/-- R484 to R486, R491: a window's heartbeat counts under the epoch in force; a window without one is missed; a round's digests are compared: both voters
against the active Keeper is an out-vote, one voter alone dissents and its fourth dissent in 1 s restarts it; HEALTH and its timeout. R487, R491: a
standby's self-test is counted, and one that fails restarts it, the third in a row for good; a restarted Keeper whose copy of the image verifies takes its
role. -/
def Obligations.TallyRounds : Prop :=
  (
    ∀ (s : State) (k a v w : Fin 3) (ep : Byte) (window round : Word) (d word : Dword),
      let t := s.tally
      let r := s.now / 1000000
      let dg := fun (j : Fin 3) => (s.keepers.get j).digestOf (r - 1)
      let x := s.keepers.get v
      let ds := x.dissents.filter (fun q => decide (s.now < q + 1000000000)) ++ [s.now]
      let compared := fun (u : State) (out : Nat) => u.tally = { t with round := r, outRow := out } ∧ u.mainMem = s.mainMem ∧ u.job = s.job ∧ u.vault = s.vault
      s.tallyRuns = true →
      (window.toNat = s.now / 100000 % 2 ^ 32 → t.active = some k → t.demotion = none → exec (.heartbeat k t.epoch window) s = .next { s with tally := { t with beat := true } }) ∧
      (t.active ≠ some k ∨ (t.demotion = none ∧ ep ≠ t.epoch) → exec (.heartbeat k ep window) s = .next s) ∧
      (t.window < s.now / 100000 → t.beat = true → exec .heartbeatWindowEnd s = .next { s with tally := { t with window := s.now / 100000, beat := false, missed := 0 } }) ∧
      (t.window < s.now / 100000 → t.beat = false → exec .heartbeatWindowEnd s =
        .next (({ s with tally := { t with window := s.now / 100000, beat := false, missed := t.missed + 1 } } : State).bump (tallyReg 0x058) 0 16 1)) ∧
      (round.toNat = (r - 1) % 2 ^ 32 → s.now % 1000000 ≤ 500000 → t.round < r → exec (.digest k round d) s =
        .next { s with keepers := s.keepers.set k { s.keepers.get k with digest := some (r - 1, d) } }) ∧
      (t.active = some a → v ≠ w → v ≠ a → w ≠ a → (s.keepers.get v).votes = true → (s.keepers.get w).votes = true → t.round < r → 500000 ≤ s.now % 1000000 →
        ((dg v).isSome = true → dg w = dg v → dg a ≠ dg v → ∃ u : State, exec .decisionRoundCompare s = .next u ∧ compared u (t.outRow + 1) ∧
          u.keepers = s.keepers.map (fun y => { y with digest := none })) ∧
        (dg w = dg v → dg a = dg v → ∃ u : State, exec .decisionRoundCompare s = .next u ∧ compared u 0 ∧ u.keepers = s.keepers.map (fun y => { y with digest := none })) ∧
        ((dg v).isSome = true → (dg w).isSome = true → dg w = dg a → dg v ≠ dg w → ∃ u : State, exec .decisionRoundCompare s = .next u ∧ compared u 0 ∧
          (ds.length < 4 → (u.keepers.get v).dissents = ds ∧ (u.keepers.get v).role = x.role) ∧
          (4 ≤ ds.length → (u.keepers.get v).role = .starting ∧ (u.keepers.get v).healthy = false ∧ (u.keepers.get v).after = x.role))) ∧
      ((s.keepers.get k).role ≠ .failed → (s.keepers.get k).role ≠ .starting → exec (.health k word) s =
        .next { s with keepers := s.keepers.set k { s.keepers.get k with lastHealth := s.now, word := word, healthy := true } }) ∧
      ((s.keepers.get k).role = .standby ∨ (s.keepers.get k).role = .held → (s.keepers.get k).healthy = true → (s.keepers.get k).lastHealth + 3000000000 ≤ s.now →
        exec (.healthTimeout k) s = .next (({ s with keepers := s.keepers.set k { s.keepers.get k with healthy := false } } : State).irq .keeper k 2))) ∧
  (
    ∀ (s : State) (k : Fin 3) (good : Bool),
      let x := s.keepers.get k
      s.tallyRuns = true →
      (x.role = .standby ∨ x.role = .held → x.lastTest = 0 ∨ x.lastTest + 10000000000 ≤ s.now →
        (∃ u : State, exec (.keeperSelfTest k true) s = .next u ∧ u.keepers = s.keepers.set k { x with passed := true, lastTest := s.now, testFails := 0 } ∧ u.tally = s.tally) ∧
        (x.testFails < 2 → ∃ u : State, exec (.keeperSelfTest k false) s = .next u ∧ (u.keepers.get k).role = .starting ∧ (u.keepers.get k).testFails = x.testFails + 1 ∧
          (u.keepers.get k).inSync = false ∧ (u.keepers.get k).after = x.role ∧ u.vault = s.vault) ∧
        (2 ≤ x.testFails → ∃ u : State, exec (.keeperSelfTest k false) s = .next u ∧ (u.keepers.get k).role = .failed ∧ s.vault.amends.length < u.vault.amends.length)) ∧
      (x.role = .starting → x.tripped = false → x.verdict ≠ some true →
        (s.imageOk s.vault.running = true → s.stage ≠ .imago ∨ s.jobPhase ≠ 3 → ∃ u : State, exec (.keeperRestart k true) s = .next u ∧ (u.keepers.get k).role = x.after ∧
          (u.keepers.get k).healthy = true ∧ (u.keepers.get k).inSync = true ∧ (u.keepers.get k).verdict = some true ∧ u.tally = s.tally ∧ u.vault = s.vault) ∧
        (s.imageOk s.vault.running = true → s.stage = .imago → s.jobPhase = 3 → exec (.keeperRestart k true) s =
          .next { s with keepers := s.keepers.set k { x with verdict := some true, since := s.now, lastHealth := s.now, dissents := [] } }) ∧
        (good = false ∨ s.imageOk s.vault.running = false → x.restartFails < 2 → exec (.keeperRestart k good) s =
          .next { s with keepers := s.keepers.set k { x with restartFails := x.restartFails + 1 } }) ∧
        (good = false ∨ s.imageOk s.vault.running = false → 2 ≤ x.restartFails → ∃ u : State, exec (.keeperRestart k good) s = .next u ∧ (u.keepers.get k).role = .failed)))
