-- ==== Sys2Proof/Laws/Dispatch.lean ====
section
/-!
SUPPORT. Sys2Proof/Laws/Dispatch.lean: what `exec` calls for each constructor, so that no proof unfolds the dispatch.
-/
namespace Sys2Proof.Machine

################

* [PROBLEM DETAILS]:
Could you retype every line of the data exactly?

* [RESULT]:
/-- R484 to R486, R491: a window's heartbeat counts under the epoch in force; a window without one is missed; a round's digests are compared: both voters
against the active Keeper is an out-vote, one voter alone dissents and its fourth dissent in 1 s restarts it; HEALTH and its timeout. R487, R491: a
standby's self-test is counted, and one that fails restarts it, the third in a row for good; a restarted Keeper whose copy of the image verifies takes its
role. -/
def Obligations.TallyRounds : Prop :=
  (
    ∀ (s : State) (k a v w : Fin 3) (ep : Byte) (window round : Word) (d word : Dword),
      let t := s.tally
      let r := s.now / 1000000
      let dg := fun (j : Fin 3) => (s.keepers.get j).digestOf (r - 1)
      let x := s.keepers.get v
      let ds := x.dissents.filter (fun q => decide (s.now < q + 1000000000)) ++ [s.now]
      let compared := fun (u : State) (out : Nat) => u.tally = { t with round := r, outRow := out } ∧ u.mainMem = s.mainMem ∧ u.job = s.job ∧ u.vault = s.vault
      s.tallyRuns = true →
      (window.toNat = s.now / 100000 % 2 ^ 32 → t.active = some k → t.demotion = none → exec (.heartbeat k t.epoch window) s = .next { s with tally := { t with beat := true } }) ∧
      (t.active ≠ some k ∨ (t.demotion = none ∧ ep ≠ t.epoch) → exec (.heartbeat k ep window) s = .next s) ∧
      (t.window < s.now / 100000 → t.beat = true → exec .heartbeatWindowEnd s = .next { s with tally := { t with window := s.now / 100000, beat := false, missed := 0 } }) ∧
      (t.window < s.now / 100000 → t.beat = false → exec .heartbeatWindowEnd s =
        .next (({ s with tally := { t with window := s.now / 100000, beat := false, missed := t.missed + 1 } } : State).bump (tallyReg 0x058) 0 16 1)) ∧
      (round.toNat = (r - 1) % 2 ^ 32 → s.now % 1000000 ≤ 500000 → t.round < r → exec (.digest k round d) s =
        .next { s with keepers := s.keepers.set k { s.keepers.get k with digest := some (r - 1, d) } }) ∧
      (t.active = some a → v ≠ w → v ≠ a → w ≠ a → (s.keepers.get v).votes = true → (s.keepers.get w).votes = true → t.round < r → 500000 ≤ s.now % 1000000 →
        ((dg v).isSome = true → dg w = dg v → dg a ≠ dg v → ∃ u : State, exec .decisionRoundCompare s = .next u ∧ compared u (t.outRow + 1) ∧
          u.keepers = s.keepers.map (fun y => { y with digest := none })) ∧
        (dg w = dg v → dg a = dg v → ∃ u : State, exec .decisionRoundCompare s = .next u ∧ compared u 0 ∧ u.keepers = s.keepers.map (fun y => { y with digest := none })) ∧
        ((dg v).isSome = true → (dg w).isSome = true → dg w = dg a → dg v ≠ dg w → ∃ u : State, exec .decisionRoundCompare s = .next u ∧ compared u 0 ∧
          (ds.length < 4 → (u.keepers.get v).dissents = ds ∧ (u.keepers.get v).role = x.role) ∧
          (4 ≤ ds.length → (u.keepers.get v).role = .starting ∧ (u.keepers.get v).healthy = false ∧ (u.keepers.get v).after = x.role))) ∧
      ((s.keepers.get k).role ≠ .failed → (s.keepers.get k).role ≠ .starting → exec (.health k word) s =
        .next { s with keepers := s.keepers.set k { s.keepers.get k with lastHealth := s.now, word := word, healthy := true } }) ∧
      ((s.keepers.get k).role = .standby ∨ (s.keepers.get k).role = .held → (s.keepers.get k).healthy = true → (s.keepers.get k).lastHealth + 3000000000 ≤ s.now →
        exec (.healthTimeout k) s = .next (({ s with keepers := s.keepers.set k { s.keepers.get k with healthy := false } } : State).irq .keeper k 2))) ∧
  (
    ∀ (s : State) (k : Fin 3) (good : Bool),
      let x := s.keepers.get k
      s.tallyRuns = true →
      (x.role = .standby ∨ x.role = .held → x.lastTest = 0 ∨ x.lastTest + 10000000000 ≤ s.now →
        (∃ u : State, exec (.keeperSelfTest k true) s = .next u ∧ u.keepers = s.keepers.set k { x with passed := true, lastTest := s.now, testFails := 0 } ∧ u.tally = s.tally) ∧
        (x.testFails < 2 → ∃ u : State, exec (.keeperSelfTest k false) s = .next u ∧ (u.keepers.get k).role = .starting ∧ (u.keepers.get k).testFails = x.testFails + 1 ∧
          (u.keepers.get k).inSync = false ∧ (u.keepers.get k).after = x.role ∧ u.vault = s.vault) ∧
        (2 ≤ x.testFails → ∃ u : State, exec (.keeperSelfTest k false) s = .next u ∧ (u.keepers.get k).role = .failed ∧ s.vault.amends.length < u.vault.amends.length)) ∧
      (x.role = .starting → x.tripped = false → x.verdict ≠ some true →
        (s.imageOk s.vault.running = true → s.stage ≠ .imago ∨ s.jobPhase ≠ 3 → ∃ u : State, exec (.keeperRestart k true) s = .next u ∧ (u.keepers.get k).role = x.after ∧
          (u.keepers.get k).healthy = true ∧ (u.keepers.get k).inSync = true ∧ (u.keepers.get k).verdict = some true ∧ u.tally = s.tally ∧ u.vault = s.vault) ∧
        (s.imageOk s.vault.running = true → s.stage = .imago → s.jobPhase = 3 → exec (.keeperRestart k true) s =
          .next { s with keepers := s.keepers.set k { x with verdict := some true, since := s.now, lastHealth := s.now, dissents := [] } }) ∧
        (good = false ∨ s.imageOk s.vault.running = false → x.restartFails < 2 → exec (.keeperRestart k good) s =
          .next { s with keepers := s.keepers.set k { x with restartFails := x.restartFails + 1 } }) ∧
        (good = false ∨ s.imageOk s.vault.running = false → 2 ≤ x.restartFails → ∃ u : State, exec (.keeperRestart k good) s = .next u ∧ (u.keepers.get k).role = .failed)))
-- ==== Sys2Proof/Laws/Dispatch.lean ====
section
/-!
SUPPORT. Sys2Proof/Laws/Dispatch.lean: what `exec` calls for each constructor, so that no proof unfolds the dispatch.
-/
namespace Sys2Proof.Machine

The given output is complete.